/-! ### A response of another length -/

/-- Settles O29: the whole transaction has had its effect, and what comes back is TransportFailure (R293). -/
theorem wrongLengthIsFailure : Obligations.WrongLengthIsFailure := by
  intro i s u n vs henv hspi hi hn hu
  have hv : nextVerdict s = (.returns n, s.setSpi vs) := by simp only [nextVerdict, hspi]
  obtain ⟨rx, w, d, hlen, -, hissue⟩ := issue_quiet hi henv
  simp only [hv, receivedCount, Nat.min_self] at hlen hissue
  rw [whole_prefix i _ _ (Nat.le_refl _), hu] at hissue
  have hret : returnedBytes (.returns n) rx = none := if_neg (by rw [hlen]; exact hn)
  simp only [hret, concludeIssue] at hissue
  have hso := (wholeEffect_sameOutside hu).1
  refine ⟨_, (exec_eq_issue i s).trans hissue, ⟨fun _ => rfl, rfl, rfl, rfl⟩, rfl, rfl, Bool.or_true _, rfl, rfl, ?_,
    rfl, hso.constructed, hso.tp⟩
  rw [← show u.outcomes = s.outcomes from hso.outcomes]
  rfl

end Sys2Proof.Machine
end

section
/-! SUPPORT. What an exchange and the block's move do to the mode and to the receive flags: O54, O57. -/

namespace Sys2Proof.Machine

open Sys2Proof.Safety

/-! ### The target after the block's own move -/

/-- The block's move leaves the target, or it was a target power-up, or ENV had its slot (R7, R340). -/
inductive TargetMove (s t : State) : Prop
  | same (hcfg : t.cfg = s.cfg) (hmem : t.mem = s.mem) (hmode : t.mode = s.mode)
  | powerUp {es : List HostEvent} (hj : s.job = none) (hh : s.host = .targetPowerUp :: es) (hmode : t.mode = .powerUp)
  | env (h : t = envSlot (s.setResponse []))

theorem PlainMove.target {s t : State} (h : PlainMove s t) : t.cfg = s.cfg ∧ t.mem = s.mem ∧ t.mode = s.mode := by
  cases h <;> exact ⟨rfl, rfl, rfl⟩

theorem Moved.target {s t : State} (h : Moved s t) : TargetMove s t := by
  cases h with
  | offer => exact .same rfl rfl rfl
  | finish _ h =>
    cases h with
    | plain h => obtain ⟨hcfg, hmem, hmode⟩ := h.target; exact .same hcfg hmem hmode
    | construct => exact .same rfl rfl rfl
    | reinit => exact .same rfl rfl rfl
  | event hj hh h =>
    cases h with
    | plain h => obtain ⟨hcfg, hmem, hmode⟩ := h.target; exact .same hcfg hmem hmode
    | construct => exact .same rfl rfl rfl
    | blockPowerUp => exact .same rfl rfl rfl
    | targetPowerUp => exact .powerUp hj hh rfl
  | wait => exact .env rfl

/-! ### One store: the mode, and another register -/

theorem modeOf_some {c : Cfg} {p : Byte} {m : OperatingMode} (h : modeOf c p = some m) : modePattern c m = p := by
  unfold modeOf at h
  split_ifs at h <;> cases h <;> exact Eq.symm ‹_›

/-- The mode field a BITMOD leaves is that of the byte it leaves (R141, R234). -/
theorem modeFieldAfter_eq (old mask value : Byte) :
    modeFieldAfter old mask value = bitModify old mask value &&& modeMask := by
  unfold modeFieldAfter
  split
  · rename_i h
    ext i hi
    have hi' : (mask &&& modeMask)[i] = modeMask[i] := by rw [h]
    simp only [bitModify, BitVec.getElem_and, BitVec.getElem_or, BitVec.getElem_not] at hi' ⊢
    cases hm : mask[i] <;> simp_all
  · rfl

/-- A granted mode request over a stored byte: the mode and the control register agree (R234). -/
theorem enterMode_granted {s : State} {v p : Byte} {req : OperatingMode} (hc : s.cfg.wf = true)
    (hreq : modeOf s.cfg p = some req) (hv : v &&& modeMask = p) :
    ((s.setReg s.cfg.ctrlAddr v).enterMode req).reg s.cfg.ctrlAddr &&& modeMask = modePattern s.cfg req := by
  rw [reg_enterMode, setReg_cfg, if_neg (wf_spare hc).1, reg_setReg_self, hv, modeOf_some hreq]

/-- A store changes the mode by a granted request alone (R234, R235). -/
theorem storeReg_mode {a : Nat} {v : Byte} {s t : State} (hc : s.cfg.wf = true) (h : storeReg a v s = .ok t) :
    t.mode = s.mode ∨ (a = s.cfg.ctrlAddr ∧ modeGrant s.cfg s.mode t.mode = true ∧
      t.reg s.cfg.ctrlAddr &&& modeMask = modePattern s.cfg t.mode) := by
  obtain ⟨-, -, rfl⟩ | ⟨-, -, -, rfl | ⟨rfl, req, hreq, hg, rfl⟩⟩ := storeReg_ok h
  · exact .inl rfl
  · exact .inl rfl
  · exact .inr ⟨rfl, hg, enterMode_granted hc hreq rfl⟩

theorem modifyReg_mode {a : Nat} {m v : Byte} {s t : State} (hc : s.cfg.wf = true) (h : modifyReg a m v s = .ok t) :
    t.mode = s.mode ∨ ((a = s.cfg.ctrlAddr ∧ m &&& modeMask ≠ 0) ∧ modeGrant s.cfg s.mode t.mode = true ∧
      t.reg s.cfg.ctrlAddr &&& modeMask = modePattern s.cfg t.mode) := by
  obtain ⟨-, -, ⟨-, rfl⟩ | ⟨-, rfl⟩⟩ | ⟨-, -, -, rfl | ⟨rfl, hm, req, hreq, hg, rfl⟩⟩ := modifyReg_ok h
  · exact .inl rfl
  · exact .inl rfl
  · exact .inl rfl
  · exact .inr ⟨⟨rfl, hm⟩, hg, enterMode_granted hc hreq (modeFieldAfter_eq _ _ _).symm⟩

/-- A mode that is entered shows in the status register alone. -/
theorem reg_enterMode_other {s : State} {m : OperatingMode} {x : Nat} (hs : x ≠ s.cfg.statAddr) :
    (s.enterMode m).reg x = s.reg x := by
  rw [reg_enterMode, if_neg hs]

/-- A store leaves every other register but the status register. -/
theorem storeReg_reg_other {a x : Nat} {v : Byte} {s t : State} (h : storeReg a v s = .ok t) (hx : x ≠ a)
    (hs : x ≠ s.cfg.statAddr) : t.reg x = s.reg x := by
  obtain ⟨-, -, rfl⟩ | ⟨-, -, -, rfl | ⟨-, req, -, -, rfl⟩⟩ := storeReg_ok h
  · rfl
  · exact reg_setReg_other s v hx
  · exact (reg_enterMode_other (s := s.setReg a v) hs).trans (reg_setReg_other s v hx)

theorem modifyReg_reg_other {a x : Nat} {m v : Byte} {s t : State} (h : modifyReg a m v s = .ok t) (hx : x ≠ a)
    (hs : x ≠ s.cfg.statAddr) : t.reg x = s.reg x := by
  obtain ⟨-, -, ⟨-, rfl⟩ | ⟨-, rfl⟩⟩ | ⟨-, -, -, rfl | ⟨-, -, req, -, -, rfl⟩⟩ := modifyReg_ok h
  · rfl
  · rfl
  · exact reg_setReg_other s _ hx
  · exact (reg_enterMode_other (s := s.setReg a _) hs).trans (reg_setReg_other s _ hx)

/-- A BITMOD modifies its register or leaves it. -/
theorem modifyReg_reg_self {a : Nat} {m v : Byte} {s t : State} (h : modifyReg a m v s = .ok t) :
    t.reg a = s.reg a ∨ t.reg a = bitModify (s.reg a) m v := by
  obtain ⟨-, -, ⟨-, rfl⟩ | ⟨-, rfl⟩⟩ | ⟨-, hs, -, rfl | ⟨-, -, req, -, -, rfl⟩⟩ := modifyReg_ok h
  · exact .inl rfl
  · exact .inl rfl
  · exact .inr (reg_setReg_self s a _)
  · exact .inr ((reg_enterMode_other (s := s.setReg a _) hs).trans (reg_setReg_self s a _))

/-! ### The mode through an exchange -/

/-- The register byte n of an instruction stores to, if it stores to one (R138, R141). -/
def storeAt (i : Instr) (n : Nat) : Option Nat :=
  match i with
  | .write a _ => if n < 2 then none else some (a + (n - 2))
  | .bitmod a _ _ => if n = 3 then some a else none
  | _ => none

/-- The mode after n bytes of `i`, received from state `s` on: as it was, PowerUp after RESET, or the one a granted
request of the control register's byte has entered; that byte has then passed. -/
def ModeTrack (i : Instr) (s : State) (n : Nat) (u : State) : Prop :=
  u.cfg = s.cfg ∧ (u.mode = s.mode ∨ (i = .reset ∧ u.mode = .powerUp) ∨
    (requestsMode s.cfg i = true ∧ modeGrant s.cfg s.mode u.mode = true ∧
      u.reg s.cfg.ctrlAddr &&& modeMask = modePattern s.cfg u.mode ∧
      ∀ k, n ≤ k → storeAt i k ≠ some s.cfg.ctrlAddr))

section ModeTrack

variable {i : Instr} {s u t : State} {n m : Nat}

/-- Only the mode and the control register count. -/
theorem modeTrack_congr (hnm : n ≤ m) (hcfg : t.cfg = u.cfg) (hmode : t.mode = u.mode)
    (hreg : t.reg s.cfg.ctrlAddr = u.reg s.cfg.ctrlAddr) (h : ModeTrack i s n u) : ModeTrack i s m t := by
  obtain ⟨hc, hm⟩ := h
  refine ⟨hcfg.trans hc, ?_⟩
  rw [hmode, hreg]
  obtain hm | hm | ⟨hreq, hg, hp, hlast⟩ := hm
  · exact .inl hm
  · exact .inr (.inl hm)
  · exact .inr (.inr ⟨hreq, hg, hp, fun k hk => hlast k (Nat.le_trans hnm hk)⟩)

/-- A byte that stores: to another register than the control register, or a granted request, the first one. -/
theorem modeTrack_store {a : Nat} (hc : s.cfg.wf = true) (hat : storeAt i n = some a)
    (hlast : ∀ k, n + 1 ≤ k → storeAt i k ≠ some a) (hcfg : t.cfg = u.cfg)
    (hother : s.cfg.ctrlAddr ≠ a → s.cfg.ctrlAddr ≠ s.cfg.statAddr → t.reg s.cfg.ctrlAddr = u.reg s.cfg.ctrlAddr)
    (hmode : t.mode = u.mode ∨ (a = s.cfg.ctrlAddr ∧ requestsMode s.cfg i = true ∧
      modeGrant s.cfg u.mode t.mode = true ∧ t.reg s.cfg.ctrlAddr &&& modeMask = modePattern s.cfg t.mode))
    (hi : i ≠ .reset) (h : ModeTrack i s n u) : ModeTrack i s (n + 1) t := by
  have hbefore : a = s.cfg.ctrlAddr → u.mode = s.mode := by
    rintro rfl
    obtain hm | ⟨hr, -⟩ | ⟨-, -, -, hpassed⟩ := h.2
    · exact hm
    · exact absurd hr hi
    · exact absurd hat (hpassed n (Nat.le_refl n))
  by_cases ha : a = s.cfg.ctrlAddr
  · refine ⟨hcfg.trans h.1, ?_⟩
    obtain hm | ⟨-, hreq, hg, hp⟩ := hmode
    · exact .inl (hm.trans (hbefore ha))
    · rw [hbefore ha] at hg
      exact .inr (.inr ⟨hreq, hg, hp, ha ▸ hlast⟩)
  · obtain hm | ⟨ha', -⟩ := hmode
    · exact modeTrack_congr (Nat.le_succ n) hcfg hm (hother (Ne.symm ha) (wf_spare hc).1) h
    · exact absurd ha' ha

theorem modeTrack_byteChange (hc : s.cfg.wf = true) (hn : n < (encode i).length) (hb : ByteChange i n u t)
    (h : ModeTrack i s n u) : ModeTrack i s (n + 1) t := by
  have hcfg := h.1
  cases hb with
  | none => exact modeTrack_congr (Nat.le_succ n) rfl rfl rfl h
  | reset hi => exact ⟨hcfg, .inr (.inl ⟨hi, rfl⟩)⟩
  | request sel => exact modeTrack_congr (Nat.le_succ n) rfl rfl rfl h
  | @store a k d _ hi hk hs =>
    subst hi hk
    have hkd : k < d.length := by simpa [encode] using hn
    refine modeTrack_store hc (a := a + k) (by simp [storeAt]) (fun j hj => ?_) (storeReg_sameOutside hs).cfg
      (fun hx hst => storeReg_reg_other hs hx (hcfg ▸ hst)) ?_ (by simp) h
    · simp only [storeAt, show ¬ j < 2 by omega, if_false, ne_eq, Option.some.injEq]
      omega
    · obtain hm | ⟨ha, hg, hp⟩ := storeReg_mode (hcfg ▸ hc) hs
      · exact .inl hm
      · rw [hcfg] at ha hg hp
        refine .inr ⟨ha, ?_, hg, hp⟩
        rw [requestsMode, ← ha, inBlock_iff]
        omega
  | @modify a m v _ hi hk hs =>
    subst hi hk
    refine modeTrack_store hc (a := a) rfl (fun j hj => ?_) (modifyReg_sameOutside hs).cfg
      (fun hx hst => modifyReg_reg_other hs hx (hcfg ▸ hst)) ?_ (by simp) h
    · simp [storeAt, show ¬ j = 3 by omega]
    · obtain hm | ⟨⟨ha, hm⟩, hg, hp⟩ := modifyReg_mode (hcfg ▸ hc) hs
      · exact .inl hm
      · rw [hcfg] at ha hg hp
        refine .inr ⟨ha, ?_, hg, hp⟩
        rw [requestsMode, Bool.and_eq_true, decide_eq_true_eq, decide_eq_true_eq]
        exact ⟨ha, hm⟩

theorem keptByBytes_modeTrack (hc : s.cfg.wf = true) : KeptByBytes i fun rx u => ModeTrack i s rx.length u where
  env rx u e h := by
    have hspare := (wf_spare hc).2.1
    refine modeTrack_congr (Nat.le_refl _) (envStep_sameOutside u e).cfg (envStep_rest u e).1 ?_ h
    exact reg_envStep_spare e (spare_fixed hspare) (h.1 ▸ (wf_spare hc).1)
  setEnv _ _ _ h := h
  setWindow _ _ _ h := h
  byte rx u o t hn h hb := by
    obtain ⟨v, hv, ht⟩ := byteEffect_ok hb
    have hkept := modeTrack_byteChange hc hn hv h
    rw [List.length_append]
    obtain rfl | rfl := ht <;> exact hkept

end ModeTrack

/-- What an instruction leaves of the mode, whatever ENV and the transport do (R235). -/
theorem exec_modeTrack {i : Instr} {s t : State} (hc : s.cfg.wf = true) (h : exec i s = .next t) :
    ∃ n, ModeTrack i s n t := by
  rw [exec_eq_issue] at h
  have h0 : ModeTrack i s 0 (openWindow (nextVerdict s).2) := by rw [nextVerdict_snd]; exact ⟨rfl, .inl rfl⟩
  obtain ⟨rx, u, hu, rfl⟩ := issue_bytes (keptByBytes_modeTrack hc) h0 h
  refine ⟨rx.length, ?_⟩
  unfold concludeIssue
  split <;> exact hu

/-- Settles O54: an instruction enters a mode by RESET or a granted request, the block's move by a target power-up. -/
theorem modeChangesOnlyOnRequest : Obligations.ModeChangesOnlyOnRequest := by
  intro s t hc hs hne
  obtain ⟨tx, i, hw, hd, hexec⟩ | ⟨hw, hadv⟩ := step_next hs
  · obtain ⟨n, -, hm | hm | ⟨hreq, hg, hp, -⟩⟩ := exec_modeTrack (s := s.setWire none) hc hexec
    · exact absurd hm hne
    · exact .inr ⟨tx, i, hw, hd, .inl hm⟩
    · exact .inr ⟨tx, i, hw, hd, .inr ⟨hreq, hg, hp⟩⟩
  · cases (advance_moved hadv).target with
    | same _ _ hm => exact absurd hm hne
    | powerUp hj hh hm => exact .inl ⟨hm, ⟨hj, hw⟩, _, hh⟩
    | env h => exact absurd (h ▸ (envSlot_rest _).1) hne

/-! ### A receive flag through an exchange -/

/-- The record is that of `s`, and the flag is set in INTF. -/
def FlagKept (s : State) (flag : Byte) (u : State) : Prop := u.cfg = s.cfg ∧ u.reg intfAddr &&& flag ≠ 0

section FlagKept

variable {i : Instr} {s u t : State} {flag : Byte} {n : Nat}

→ WHAT IS BEING ASKED: Within the material above, transcribe exactly the lines that run from the line holding "(R141, R234). -/" through the line holding "((s.setReg s.cfg.ctrlAddr v).enterMode".

→ EXERCISE SOLUTION:
/-- The mode field a BITMOD leaves is that of the byte it leaves (R141, R234). -/
theorem modeFieldAfter_eq (old mask value : Byte) :
    modeFieldAfter old mask value = bitModify old mask value &&& modeMask := by
  unfold modeFieldAfter
  split
  · rename_i h
    ext i hi
    have hi' : (mask &&& modeMask)[i] = modeMask[i] := by rw [h]
    simp only [bitModify, BitVec.getElem_and, BitVec.getElem_or, BitVec.getElem_not] at hi' ⊢
    cases hm : mask[i] <;> simp_all
  · rfl

/-- A granted mode request over a stored byte: the mode and the control register agree (R234). -/
theorem enterMode_granted {s : State} {v p : Byte} {req : OperatingMode} (hc : s.cfg.wf = true)
    (hreq : modeOf s.cfg p = some req) (hv : v &&& modeMask = p) :
    ((s.setReg s.cfg.ctrlAddr v).enterMode req).reg s.cfg.ctrlAddr &&& modeMask = modePattern s.cfg req := by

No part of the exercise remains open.